Fractional length changes, or fascicle strains
(
Lseg/L0), were calculated
based on segment length changes measured between the crystals
(Lseg) relative to their resting length
(L0), measured when the birds stood quietly at rest on the
perch.
To confirm that the fascicle strains measured during the course of this
investigation were representative of particular regions of the muscle, we
assessed the repeatability of our measurements by also collecting a second set
of SONO measurements from adjacent sites of the anterior and mid SB regions of
pigeon 5. In this bird, measurements were first recorded from the Ant SB, Mid
SB, Post SB, and the TB regions, after which the crystals in the Ant SB and
Mid SB regions were re-implanted 5 mm rostrally (toward the furcula)
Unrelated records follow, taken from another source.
/-! ### `resetAll` -/

@[simp] theorem resetAll_vpred00 (s : State) : (resetAll s).vpred00 = State.reset.vpred00 := rfl
@[simp] theorem resetAll_vpred01 (s : State) : (resetAll s).vpred01 = State.reset.vpred01 := rfl
@[simp] theorem resetAll_vpred10 (s : State) : (resetAll s).vpred10 = State.reset.vpred10 := rfl
@[simp] theorem resetAll_vpred11 (s : State) : (resetAll s).vpred11 = State.reset.vpred11 := rfl
@[simp] theorem resetAll_hpred0 (s : State) : (resetAll s).hpred0 = State.reset.hpred0 := rfl
@[simp] theorem resetAll_hpred1 (s : State) : (resetAll s).hpred1 = State.reset.hpred1 := rfl
@[simp] theorem resetAll_bpByte (s : State) : (resetAll s).bpByte = State.reset.bpByte := rfl
@[simp] theorem resetAll_bpBit (s : State) : (resetAll s).bpBit = State.reset.bpBit := rfl
@[simp] theorem resetAll_row (s : State) : (resetAll s).row = State.reset.row := rfl
@[simp] theorem resetAll_col (s : State) : (resetAll s).col = State.reset.col := rfl
@[simp] theorem resetAll_mode (s : State) : (resetAll s).mode = State.reset.mode := rfl
@[simp] theorem resetAll_run (s : State) : (resetAll s).run = State.reset.run := rfl
@[simp] theorem resetAll_tvalid (s : State) : (resetAll s).tvalid = State.reset.tvalid := rfl
@[simp] theorem resetAll_kind (s : State) : (resetAll s).kind = State.reset.kind := rfl
@[simp] theorem resetAll_cause (s : State) : (resetAll s).cause = State.reset.cause := rfl
@[simp] theorem resetAll_frow (s : State) : (resetAll s).frow = State.reset.frow := rfl
@[simp] theorem resetAll_fcol (s : State) : (resetAll s).fcol = State.reset.fcol := rfl
@[simp] theorem resetAll_result (s : State) : (resetAll s).result = State.reset.result := rfl
@[simp] theorem resetAll_bps (s : State) : (resetAll s).bps = State.reset.bps := rfl
@[simp] theorem resetAll_lossless (s : State) : (resetAll s).lossless = State.reset.lossless := rfl
@[simp] theorem resetAll_height (s : State) : (resetAll s).height = State.reset.height := rfl
@[simp] theorem resetAll_raww (s : State) : (resetAll s).raww = State.reset.raww := rfl
@[simp] theorem resetAll_visw (s : State) : (resetAll s).visw = State.reset.visw := rfl
@[simp] theorem resetAll_lmargin (s : State) : (resetAll s).lmargin = State.reset.lmargin := rfl
@[simp] theorem resetAll_split (s : State) : (resetAll s).split = State.reset.split := rfl
@[simp] theorem resetAll_csize (s : State) : (resetAll s).csize = State.reset.csize := rfl
@[simp] theorem resetAll_ver (s : State) : (resetAll s).ver = State.reset.ver := rfl
@[simp] theorem resetAll_vseed0 (s : State) : (resetAll s).vseed0 = State.reset.vseed0 := rfl
@[simp] theorem resetAll_vseed1 (s : State) : (resetAll s).vseed1 = State.reset.vseed1 := rfl
@[simp] theorem resetAll_vseed2 (s : State) : (resetAll s).vseed2 = State.reset.vseed2 := rfl
@[simp] theorem resetAll_vseed3 (s : State) : (resetAll s).vseed3 = State.reset.vseed3 := rfl
@[simp] theorem resetAll_minReg (s : State) : (resetAll s).minReg = State.reset.minReg := rfl
@[simp] theorem resetAll_maxReg (s : State) : (resetAll s).maxReg = State.reset.maxReg := rfl
@[simp] theorem resetAll_tsel (s : State) : (resetAll s).tsel = State.reset.tsel := rfl
@[simp] theorem resetAll_maxlen (s : State) : (resetAll s).maxlen = State.reset.maxlen := rfl
@[simp] theorem resetAll_fill (s : State) : (resetAll s).fill = State.reset.fill := rfl
@[simp] theorem resetAll_srclen (s : State) : (resetAll s).srclen = State.reset.srclen := rfl
@[simp] theorem resetAll_metalen (s : State) : (resetAll s).metalen = State.reset.metalen := rfl
@[simp] theorem resetAll_caddr (s : State) : (resetAll s).caddr = State.reset.caddr := rfl
@[simp] theorem resetAll_hslot (s : State) : (resetAll s).hslot = State.reset.hslot := rfl
@[simp] theorem resetAll_curve (s : State) : (resetAll s).curve = State.reset.curve := rfl
@[simp] theorem resetAll_cfg (s : State) : (resetAll s).cfg = s.cfg := rfl
@[simp] theorem resetAll_data (s : State) : (resetAll s).data = s.data := rfl
@[simp] theorem resetAll_metaMem (s : State) : (resetAll s).metaMem = s.metaMem := rfl
@[simp] theorem resetAll_raster (s : State) : (resetAll s).raster = s.raster := rfl
@[simp] theorem resetAll_hostIn (s : State) : (resetAll s).hostIn = s.hostIn := rfl
@[simp] theorem resetAll_hostOut (s : State) : (resetAll s).hostOut = s.hostOut := rfl
@[simp] theorem resetAll_draws (s : State) : (resetAll s).draws = s.draws := rfl
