/-- The loop of INTERP up to the last sample: the indices it goes through are interpolated, the rest stays (R170). -/
theorem interpFrom_interpolates {c : Nat} (hstep : 1 ≤ step) (hn : 1 ≤ n) (hin : (n - 1) * step ≤ 16384)
    (hend : i + c ≤ (n - 1) * step + 1) (hs : Sampled s.curve sample step n) :
    ∃ curve, interpFrom step c i s = .ok () { s with curve := curve } ∧
      (∀ j, i ≤ j → j < i + c → Interpolates curve sample step j) ∧
      ∀ j, j < i ∨ i + c ≤ j → storeGet curve j = storeGet s.curve j := by
  induction c generalizing i s with
  | zero => exact ⟨s.curve, rfl, fun j _ _ => by omega, fun _ _ => rfl⟩
  | succ c ih =>
    obtain ⟨v, hat, hv⟩ := interpAt_interpolates (i := i) hstep hn hin (by omega) hs
    obtain ⟨curve, hok, hdone, hkeep⟩ := ih (i := i + 1) (by omega) (hs.of_curveWrite hstep hv)
    refine ⟨curve, by rw [interpFrom, hat, Res.bind_ok, hok]; rfl, fun j hij hj => ?_, fun j hj => ?_⟩
    · rcases Nat.eq_or_lt_of_le hij with rfl | hlt
      · exact ⟨v, by rw [hkeep _ (by omega), storeGet_curveWrite, if_pos rfl], hv⟩
      · exact hdone j hlt (by omega)
    · rw [hkeep j (by omega), storeGet_curveWrite, if_neg (by omega)]

/-- INTERP over samples that reach the end of the curve (R170). -/
theorem interp_interpolates (hm : m ≤ 16384) (hn : 2 ≤ n) (hstep : 1 ≤ m / (n - 1))
    (hreach : m ≤ (n - 1) * (m / (n - 1)) + 1) (hs : Sampled s.curve sample (m / (n - 1)) n) :
    ∃ curve, interp m n s = .ok () { s with curve := curve, maxReg := BitVec.ofNat 16 m } ∧
      CurveThrough curve sample (m / (n - 1)) m ∧ ∀ i, m ≤ i → storeGet curve i = storeGet s.curve i := by
  obtain ⟨curve, hok, hdone, hkeep⟩ := interpFrom_interpolates (i := 0) (c := m) hstep (by omega)
    ((Nat.mul_div_le m (n - 1)).trans hm) (by omega) hs
  exact ⟨curve, by rw [interp, hok]; rfl, fun i hi => hdone i (Nat.zero_le i) (by omega),
    fun i hi => hkeep i (.inr (by omega))⟩

/-! ### The samples of a header -/

/-- The samples of a header inside METALEN, each at its multiple of the stride, and nothing else (R168, R169). -/
theorem loadSamples_loads (hstride : 1 ≤ stride) (hlen : 12 + 2 * (k + n) ≤ s.metalen.toNat) :
    ∃ curve, loadSamples stride n k s = .ok () { s with curve := curve } ∧
      (∀ j, k ≤ j → j < k + n → storeGet curve (j * stride) = some (meta16 s (12 + 2 * j))) ∧
      ∀ i, (∀ j, k ≤ j → j < k + n → i ≠ j * stride) → storeGet curve i = storeGet s.curve i := by
  induction n generalizing k s with
  | zero => exact ⟨s.curve, rfl, fun j _ _ => by omega, fun _ _ => rfl⟩
  | succ n ih =>
    obtain ⟨curve, hok, hloaded, hkeep⟩ :=
      ih (k := k + 1) (s := curveWrite (k * stride) (meta16 s (12 + 2 * k)) s) (by simp only [curveWrite_metalen]; omega)
    refine ⟨curve, ?_, fun j hkj hj => ?_, fun i hi => ?_⟩
    · rw [loadSamples, metaRead16_of_lt (by omega), Res.bind_ok, hok]
      rfl
    · rcases Nat.eq_or_lt_of_le hkj with rfl | hlt
      · rw [hkeep, storeGet_curveWrite, if_pos rfl]
        intro j hj _ heq
        exact absurd (Nat.eq_of_mul_eq_mul_right hstride heq) (by omega)
      · exact hloaded j hlt (by omega)
    · rw [hkeep i fun j hj hjn => hi j (by omega) (by omega), storeGet_curveWrite, if_neg (hi k le_rfl (by omega))]

/-- The samples of a header laid down in the cleared curve (R168, R169). -/
theorem loadSamples_curveClear (hstride : 1 ≤ stride) (hlen : 12 + 2 * n ≤ s.metalen.toNat) :
    ∃ curve, loadSamples stride n 0 (curveClear s) = .ok () { s with curve := curve } ∧
      Sampled curve (fun k => meta16 s (12 + 2 * k)) stride n ∧
      ∀ i, (∀ k < n, i ≠ k * stride) → storeGet curve i = none := by
  obtain ⟨curve, hok, hloaded, hkeep⟩ :=
    loadSamples_loads (s := curveClear s) (n := n) (k := 0) hstride (by rwa [Nat.zero_add])
  exact ⟨curve, hok, fun k hk => hloaded k (Nat.zero_le k) (by rwa [Nat.zero_add]),
    fun i hi => hkeep i fun j _ hj => hi j (by rwa [Nat.zero_add] at hj)⟩

/-- Where the samples are all there is, only the last one may lie at or above the length, and then at it (R170). -/
theorem Sampled.get_of_le (hs : Sampled curve sample step n)
    (hrest : ∀ i, (∀ k < n, i ≠ k * step) → storeGet curve i = none) (hn : 1 ≤ n)
    (hin : (n - 1) * step ≤ m) (hi : m ≤ i) :
    storeGet curve i = if i = m ∧ (n - 1) * step = m then some (sample (n - 1)) else none := by
  split
  case isTrue h => rw [h.1, ← h.2, hs _ (by omega)]
  case isFalse h =>
    refine hrest i fun k hk heq => ?_
    have hle : k * step ≤ (n - 1) * step := Nat.mul_le_mul_right step (by omega)
    omega

/-! ### The loads -/

theorem bpsLegal_iff : bpsLegal s = true ↔ s.bps = 12 ∨ s.bps = 14 := by
  simp [bpsLegal]

/-- A legal depth keeps the curve inside the store (R168). -/
theorem two_pow_bps_le (hbps : s.bps = 12 ∨ s.bps = 14) : 2 ^ s.bps.toNat ≤ 16384 := by
  rcases hbps with h | h <;> rw [h] <;> decide

theorem badCount_eq_false (hn : 2 ≤ s.csize.toNat) (hstep : 1 ≤ 2 ^ s.bps.toNat / (s.csize.toNat - 1)) :
    badCount s = false := by
  rw [badCount, decide_eq_false (by omega), decide_eq_false (by omega), Bool.or_self]

/-- LOADL2 on samples that reach the end of the curve (R168). -/
theorem loadL2_loads (hbps : s.bps = 12 ∨ s.bps = 14) (hm : m = 2 ^ s.bps.toNat) (hcount : n = s.csize.toNat)
    (hdiv : step = m / (n - 1)) (hn : 2 ≤ n) (hstep : 1 ≤ step) (hreach : m ≤ (n - 1) * step + 1)
    (hlen : 12 + 2 * n ≤ s.metalen.toNat) (hsplit : s.cfg.splitOff + 2 ≤ s.metalen.toNat) :
    ∃ curve,
      loadL2 s = .ok () { s with
        curve := curve, maxReg := BitVec.ofNat 16 m, split := meta16 s s.cfg.splitOff, lossless := false } ∧
      CurveThrough curve (fun k => meta16 s (12 + 2 * k)) step m ∧
      ∀ i, m ≤ i → storeGet curve i =
        if i = m ∧ (n - 1) * step = m then some (meta16 s (12 + 2 * (n - 1))) else none := by
  subst hm hcount hdiv
  obtain ⟨samples, hload, hsampled, hrest⟩ := loadSamples_curveClear hstep hlen
  obtain ⟨curve, hinterp, hthrough, hkeep⟩ :=
    interp_interpolates (s := { s with curve := samples }) (two_pow_bps_le hbps) hn hstep hreach hsampled
  refine ⟨curve, ?_, hthrough, fun i hi => ?_⟩
  · rw [loadL2, badCount_eq_false hn hstep, if_neg Bool.false_ne_true]
    dsimp only
    rw [hload, Res.bind_ok, hinterp, Res.bind_ok, metaRead16_of_lt (by simp only; omega)]
    rfl
  · rw [hkeep i hi]
    exact hsampled.get_of_le hrest (by omega) (Nat.mul_div_le _ _) hi

/-- LOADDIR on a legal count (R169). -/
theorem loadDir_loads (hcount : n = s.csize.toNat) (hn : 1 ≤ n) (hle : n ≤ 0x4001)
    (hlen : 12 + 2 * n ≤ s.metalen.toNat) :
    ∃ curve,
      loadDir s = .ok () { s with curve := curve, maxReg := s.csize, split := 0, lossless := true } ∧
      ∀ k, storeGet curve k = if k < n then some (meta16 s (12 + 2 * k)) else none := by
  subst hcount
  obtain ⟨curve, hload, hsampled, hrest⟩ := loadSamples_curveClear (stride := 1) le_rfl hlen
  refine ⟨curve, ?_, fun k => ?_⟩
  · rw [loadDir, if_neg (by omega), hload, Res.bind_ok]
  · split
    case isTrue hk => simpa using hsampled k hk
    case isFalse hk => exact hrest k fun j hj => by omega

/-! ### The header -/

/-- A header whose count lies inside METALEN has all its fields read (30_encoding.md R96). -/
theorem headerFields_of_le (h : 12 ≤ s.metalen.toNat) :
    headerFields s = { s with
      ver := memRead s.metaMem 0 ++ memRead s.metaMem 1
      vseed0 := meta16 s 2, vseed1 := meta16 s 4, vseed2 := meta16 s 6, vseed3 := meta16 s 8, csize := meta16 s 10 } := by
  have hle : ∀ k ≤ 12, k ≤ s.metalen.toNat := fun k hk => hk.trans h
  simp [headerFields, hle]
relative to their original positions. Following a second 24 h recovery period,
experimental recordings were again made for the same flight conditions to
compare the adjacent sets of strain measurements obtained at the Ant SB and
Mid SB sites.
Statistical analysis
Two-factor analysis of variance (ANOVA) was used to test for differences in
regional strain measurements, for strain differences between in-series
fascicle strain measurements at the Ant SB and Mid SB sites. The factors
considered in the ANOVA analyses were the bird and the fascicle location; we
report F and P values for the location factor. Data were
considered independent at the trial level, values for a particular trial were
determined by computing the mean for all wingbeats in that trial. Results were
considered significant at P<0.05. All computations were performed
using the MATLAB R14 Statistics Toolbox (The MathWorks, Natick, MA, USA).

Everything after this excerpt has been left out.